▶ Work item: Below is a block of entries; repeat exactly the lines starting at the line that contains "fun u reply =>" and ending at the line that contains "exact .ite (.refl", both included.

▶ Records supplied:
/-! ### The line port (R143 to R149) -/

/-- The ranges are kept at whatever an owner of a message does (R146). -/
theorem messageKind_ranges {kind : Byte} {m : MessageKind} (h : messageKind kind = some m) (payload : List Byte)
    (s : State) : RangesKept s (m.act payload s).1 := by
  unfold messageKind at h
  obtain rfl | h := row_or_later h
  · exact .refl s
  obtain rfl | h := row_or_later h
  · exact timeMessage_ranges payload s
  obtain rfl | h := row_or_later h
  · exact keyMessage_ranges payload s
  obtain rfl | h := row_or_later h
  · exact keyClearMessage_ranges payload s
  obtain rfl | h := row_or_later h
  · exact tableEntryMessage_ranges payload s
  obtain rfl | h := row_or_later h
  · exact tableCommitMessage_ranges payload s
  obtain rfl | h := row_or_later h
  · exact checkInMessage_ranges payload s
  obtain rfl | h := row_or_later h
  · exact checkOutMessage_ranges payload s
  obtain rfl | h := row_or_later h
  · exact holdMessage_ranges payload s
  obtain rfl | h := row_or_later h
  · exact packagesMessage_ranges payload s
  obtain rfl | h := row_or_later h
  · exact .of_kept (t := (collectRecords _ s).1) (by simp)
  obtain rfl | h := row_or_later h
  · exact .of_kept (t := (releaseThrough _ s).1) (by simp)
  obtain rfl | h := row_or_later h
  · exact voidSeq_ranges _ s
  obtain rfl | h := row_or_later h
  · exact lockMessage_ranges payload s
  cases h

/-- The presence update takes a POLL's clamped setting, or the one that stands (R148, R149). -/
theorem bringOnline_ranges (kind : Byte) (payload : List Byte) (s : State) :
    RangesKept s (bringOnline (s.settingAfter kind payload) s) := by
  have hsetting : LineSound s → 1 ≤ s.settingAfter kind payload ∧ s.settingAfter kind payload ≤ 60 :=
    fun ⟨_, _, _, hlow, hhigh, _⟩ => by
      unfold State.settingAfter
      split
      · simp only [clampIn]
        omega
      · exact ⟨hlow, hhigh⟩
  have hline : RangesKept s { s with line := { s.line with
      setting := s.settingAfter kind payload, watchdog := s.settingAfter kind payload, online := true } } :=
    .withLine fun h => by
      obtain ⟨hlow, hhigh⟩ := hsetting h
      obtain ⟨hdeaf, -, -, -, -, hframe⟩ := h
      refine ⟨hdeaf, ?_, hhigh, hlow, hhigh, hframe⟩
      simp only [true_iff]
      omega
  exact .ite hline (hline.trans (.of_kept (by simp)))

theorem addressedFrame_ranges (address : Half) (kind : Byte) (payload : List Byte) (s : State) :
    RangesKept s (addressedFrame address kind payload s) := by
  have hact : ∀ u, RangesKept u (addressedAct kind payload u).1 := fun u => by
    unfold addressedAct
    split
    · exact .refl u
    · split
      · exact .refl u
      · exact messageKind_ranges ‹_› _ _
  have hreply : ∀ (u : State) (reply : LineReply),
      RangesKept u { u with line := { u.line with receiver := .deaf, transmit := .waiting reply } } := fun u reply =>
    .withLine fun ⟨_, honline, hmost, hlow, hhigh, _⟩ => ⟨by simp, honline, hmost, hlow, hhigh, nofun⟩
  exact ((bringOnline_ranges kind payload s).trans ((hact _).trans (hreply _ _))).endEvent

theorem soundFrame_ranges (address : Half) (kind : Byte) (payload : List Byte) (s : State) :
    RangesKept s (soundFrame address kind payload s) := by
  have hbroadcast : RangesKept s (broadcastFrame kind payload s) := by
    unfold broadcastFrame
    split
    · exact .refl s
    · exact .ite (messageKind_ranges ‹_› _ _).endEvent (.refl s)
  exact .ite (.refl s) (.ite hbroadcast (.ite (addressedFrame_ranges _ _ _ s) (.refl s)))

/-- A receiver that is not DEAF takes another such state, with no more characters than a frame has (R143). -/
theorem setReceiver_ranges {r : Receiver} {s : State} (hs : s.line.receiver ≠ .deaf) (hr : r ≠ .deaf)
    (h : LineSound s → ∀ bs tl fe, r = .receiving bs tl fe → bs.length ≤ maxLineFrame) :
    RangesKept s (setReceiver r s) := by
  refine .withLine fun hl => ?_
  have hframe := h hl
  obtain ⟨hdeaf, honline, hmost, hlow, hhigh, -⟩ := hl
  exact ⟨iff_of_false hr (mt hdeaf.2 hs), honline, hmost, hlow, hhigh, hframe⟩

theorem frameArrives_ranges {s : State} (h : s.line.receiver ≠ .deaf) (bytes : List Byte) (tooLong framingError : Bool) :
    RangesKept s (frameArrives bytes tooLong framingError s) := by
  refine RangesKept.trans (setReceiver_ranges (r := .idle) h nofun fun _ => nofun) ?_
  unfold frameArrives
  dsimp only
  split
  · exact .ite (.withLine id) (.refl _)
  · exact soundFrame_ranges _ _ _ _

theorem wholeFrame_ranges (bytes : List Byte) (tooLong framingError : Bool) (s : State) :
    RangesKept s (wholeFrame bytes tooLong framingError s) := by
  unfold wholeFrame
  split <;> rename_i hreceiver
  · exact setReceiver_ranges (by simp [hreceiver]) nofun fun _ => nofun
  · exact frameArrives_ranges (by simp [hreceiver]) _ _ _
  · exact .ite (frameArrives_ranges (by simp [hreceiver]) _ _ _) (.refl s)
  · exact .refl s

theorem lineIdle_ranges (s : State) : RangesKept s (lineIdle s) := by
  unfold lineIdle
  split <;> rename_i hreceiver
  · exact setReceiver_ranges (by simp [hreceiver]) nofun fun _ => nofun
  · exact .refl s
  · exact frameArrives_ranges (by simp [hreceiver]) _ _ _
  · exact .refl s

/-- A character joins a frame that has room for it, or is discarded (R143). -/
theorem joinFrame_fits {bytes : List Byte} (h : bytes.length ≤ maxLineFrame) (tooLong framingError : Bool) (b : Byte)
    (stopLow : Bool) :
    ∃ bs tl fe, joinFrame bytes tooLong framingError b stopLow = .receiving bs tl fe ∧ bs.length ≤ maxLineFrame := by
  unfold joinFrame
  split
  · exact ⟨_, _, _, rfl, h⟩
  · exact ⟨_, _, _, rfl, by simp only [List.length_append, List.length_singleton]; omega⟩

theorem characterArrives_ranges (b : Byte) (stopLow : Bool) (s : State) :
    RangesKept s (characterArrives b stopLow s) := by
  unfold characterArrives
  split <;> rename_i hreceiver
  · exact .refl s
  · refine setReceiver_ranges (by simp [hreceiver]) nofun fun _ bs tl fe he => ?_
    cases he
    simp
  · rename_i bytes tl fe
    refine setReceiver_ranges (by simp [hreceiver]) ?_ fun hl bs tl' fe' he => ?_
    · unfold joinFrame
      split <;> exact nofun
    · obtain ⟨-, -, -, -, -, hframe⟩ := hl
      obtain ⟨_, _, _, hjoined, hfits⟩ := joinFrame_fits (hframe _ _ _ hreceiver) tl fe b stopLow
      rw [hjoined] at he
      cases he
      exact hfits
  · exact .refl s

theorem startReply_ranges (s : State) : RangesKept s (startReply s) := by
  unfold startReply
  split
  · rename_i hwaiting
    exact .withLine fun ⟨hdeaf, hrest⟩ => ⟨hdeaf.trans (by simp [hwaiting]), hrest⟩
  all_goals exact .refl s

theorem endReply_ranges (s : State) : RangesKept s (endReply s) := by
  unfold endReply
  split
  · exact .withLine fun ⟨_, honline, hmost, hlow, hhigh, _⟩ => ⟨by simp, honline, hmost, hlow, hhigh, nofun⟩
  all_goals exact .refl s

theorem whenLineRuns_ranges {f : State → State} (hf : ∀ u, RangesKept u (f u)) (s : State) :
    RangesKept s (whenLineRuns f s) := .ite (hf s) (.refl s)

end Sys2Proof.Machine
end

▶ Final answer:
      RangesKept u { u with line := { u.line with receiver := .deaf, transmit := .waiting reply } } := fun u reply =>
    .withLine fun ⟨_, honline, hmost, hlow, hhigh, _⟩ => ⟨by simp, honline, hmost, hlow, hhigh, nofun⟩
  exact ((bringOnline_ranges kind payload s).trans ((hact _).trans (hreply _ _))).endEvent

theorem soundFrame_ranges (address : Half) (kind : Byte) (payload : List Byte) (s : State) :
    RangesKept s (soundFrame address kind payload s) := by
  have hbroadcast : RangesKept s (broadcastFrame kind payload s) := by
    unfold broadcastFrame
    split
    · exact .refl s
    · exact .ite (messageKind_ranges ‹_› _ _).endEvent (.refl s)
  exact .ite (.refl s) (.ite hbroadcast (.ite (addressedFrame_ranges _ _ _ s) (.refl s)))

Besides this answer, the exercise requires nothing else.